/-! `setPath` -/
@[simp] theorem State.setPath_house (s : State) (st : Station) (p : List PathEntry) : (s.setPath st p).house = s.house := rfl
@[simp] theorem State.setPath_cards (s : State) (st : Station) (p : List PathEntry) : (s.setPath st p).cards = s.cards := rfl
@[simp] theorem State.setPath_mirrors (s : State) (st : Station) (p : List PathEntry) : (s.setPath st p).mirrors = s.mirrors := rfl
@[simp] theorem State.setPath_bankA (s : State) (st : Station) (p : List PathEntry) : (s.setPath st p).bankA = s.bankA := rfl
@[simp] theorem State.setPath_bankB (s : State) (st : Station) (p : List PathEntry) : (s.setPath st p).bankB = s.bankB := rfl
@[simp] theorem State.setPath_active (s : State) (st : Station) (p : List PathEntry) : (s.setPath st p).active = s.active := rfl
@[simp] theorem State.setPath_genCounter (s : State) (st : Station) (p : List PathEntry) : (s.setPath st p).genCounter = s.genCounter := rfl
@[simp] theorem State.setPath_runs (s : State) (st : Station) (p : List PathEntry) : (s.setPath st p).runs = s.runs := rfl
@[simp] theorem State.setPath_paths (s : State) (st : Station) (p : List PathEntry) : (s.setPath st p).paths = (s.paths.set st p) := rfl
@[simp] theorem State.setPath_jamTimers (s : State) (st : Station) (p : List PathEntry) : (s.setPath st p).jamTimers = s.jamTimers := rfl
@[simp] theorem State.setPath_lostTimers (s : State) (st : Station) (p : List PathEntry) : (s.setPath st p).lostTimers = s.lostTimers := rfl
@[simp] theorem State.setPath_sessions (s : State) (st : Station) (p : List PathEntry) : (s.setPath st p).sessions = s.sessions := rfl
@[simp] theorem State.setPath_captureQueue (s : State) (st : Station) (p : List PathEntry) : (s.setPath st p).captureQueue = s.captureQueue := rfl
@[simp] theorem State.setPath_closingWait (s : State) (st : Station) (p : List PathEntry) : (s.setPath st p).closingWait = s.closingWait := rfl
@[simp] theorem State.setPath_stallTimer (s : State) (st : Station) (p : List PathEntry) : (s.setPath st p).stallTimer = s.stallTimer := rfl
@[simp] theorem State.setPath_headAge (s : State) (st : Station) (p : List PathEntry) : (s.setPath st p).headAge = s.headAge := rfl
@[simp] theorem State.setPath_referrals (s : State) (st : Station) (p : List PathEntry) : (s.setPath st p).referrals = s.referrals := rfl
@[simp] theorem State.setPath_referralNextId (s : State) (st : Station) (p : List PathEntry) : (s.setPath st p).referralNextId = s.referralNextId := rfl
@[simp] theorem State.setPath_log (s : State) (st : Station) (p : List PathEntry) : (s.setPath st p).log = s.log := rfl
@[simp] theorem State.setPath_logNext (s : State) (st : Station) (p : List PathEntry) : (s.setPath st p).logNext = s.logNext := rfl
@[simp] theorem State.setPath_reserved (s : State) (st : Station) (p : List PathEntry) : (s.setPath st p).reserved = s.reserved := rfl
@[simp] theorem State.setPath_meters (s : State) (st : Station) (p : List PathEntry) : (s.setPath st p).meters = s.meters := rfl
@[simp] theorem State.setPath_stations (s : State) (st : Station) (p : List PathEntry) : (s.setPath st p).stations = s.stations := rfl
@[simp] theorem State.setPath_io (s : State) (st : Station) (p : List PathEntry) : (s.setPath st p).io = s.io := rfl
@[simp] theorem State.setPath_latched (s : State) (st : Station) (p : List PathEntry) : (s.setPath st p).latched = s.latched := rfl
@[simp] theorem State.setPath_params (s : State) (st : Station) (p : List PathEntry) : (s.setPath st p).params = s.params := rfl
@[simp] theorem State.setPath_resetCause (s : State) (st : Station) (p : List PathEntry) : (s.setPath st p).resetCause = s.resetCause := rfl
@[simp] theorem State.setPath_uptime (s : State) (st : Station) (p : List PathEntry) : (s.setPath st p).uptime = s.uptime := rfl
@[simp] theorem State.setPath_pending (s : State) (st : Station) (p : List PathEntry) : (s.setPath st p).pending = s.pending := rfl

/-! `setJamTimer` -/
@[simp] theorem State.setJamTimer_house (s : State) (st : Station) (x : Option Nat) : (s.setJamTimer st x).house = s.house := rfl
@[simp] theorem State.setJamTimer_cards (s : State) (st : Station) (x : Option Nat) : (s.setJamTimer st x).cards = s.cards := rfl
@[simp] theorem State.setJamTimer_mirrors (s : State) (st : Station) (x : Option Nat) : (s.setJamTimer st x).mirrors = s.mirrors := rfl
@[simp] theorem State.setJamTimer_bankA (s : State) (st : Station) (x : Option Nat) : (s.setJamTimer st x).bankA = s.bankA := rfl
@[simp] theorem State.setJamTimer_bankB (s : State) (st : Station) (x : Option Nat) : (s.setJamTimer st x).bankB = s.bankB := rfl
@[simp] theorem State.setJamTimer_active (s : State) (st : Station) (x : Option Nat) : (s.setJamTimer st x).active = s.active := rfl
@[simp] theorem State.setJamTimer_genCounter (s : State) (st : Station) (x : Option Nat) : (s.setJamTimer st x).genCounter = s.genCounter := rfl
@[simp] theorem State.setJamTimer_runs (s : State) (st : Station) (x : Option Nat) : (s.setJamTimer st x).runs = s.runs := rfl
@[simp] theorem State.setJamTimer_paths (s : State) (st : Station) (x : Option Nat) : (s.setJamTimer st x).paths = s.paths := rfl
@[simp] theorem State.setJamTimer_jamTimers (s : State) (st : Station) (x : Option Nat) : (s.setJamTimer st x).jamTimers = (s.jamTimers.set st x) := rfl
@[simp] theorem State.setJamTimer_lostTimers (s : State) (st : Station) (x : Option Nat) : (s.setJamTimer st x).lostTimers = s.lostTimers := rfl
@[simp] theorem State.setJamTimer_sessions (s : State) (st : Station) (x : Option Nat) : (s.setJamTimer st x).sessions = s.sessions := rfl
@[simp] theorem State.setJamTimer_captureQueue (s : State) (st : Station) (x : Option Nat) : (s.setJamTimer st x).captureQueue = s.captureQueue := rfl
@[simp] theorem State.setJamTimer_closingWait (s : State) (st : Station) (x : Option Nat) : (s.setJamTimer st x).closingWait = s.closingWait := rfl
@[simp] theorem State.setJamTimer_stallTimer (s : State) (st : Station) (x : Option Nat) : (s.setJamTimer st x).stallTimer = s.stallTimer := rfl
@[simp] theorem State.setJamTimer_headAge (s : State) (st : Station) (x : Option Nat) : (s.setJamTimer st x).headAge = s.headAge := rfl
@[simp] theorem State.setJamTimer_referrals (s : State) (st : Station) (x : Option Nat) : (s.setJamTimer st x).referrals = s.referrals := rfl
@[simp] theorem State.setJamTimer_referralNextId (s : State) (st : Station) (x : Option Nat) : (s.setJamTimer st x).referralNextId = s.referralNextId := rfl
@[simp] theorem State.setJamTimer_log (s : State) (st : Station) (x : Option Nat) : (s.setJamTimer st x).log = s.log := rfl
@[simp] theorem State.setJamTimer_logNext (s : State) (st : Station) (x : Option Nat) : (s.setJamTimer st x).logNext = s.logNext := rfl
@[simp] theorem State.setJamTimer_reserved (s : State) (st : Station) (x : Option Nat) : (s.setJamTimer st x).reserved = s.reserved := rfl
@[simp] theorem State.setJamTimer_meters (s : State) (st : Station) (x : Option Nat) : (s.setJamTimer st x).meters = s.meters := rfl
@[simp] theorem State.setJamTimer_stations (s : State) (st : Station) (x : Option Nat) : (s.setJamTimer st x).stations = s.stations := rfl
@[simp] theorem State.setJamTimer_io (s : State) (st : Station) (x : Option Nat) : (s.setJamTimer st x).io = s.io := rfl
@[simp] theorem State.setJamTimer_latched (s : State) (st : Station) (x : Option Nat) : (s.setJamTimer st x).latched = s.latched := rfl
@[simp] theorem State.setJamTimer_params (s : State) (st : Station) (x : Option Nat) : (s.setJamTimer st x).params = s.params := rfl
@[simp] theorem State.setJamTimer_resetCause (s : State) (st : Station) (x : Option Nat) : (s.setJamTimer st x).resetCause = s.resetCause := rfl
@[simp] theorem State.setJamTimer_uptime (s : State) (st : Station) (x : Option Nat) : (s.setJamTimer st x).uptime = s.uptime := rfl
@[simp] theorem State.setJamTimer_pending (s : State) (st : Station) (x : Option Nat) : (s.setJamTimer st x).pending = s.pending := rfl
☆ ☆ ☆ ☆ ☆ ☆ ☆
# EXERCISE DIRECTIONS
Go through the data and return each line where the word "stallTimer" appears.

# RESPONSE
@[simp] theorem State.setPath_stallTimer (s : State) (st : Station) (p : List PathEntry) : (s.setPath st p).stallTimer = s.stallTimer := rfl
@[simp] theorem State.setJamTimer_stallTimer (s : State) (st : Station) (x : Option Nat) : (s.setJamTimer st x).stallTimer = s.stallTimer := rfl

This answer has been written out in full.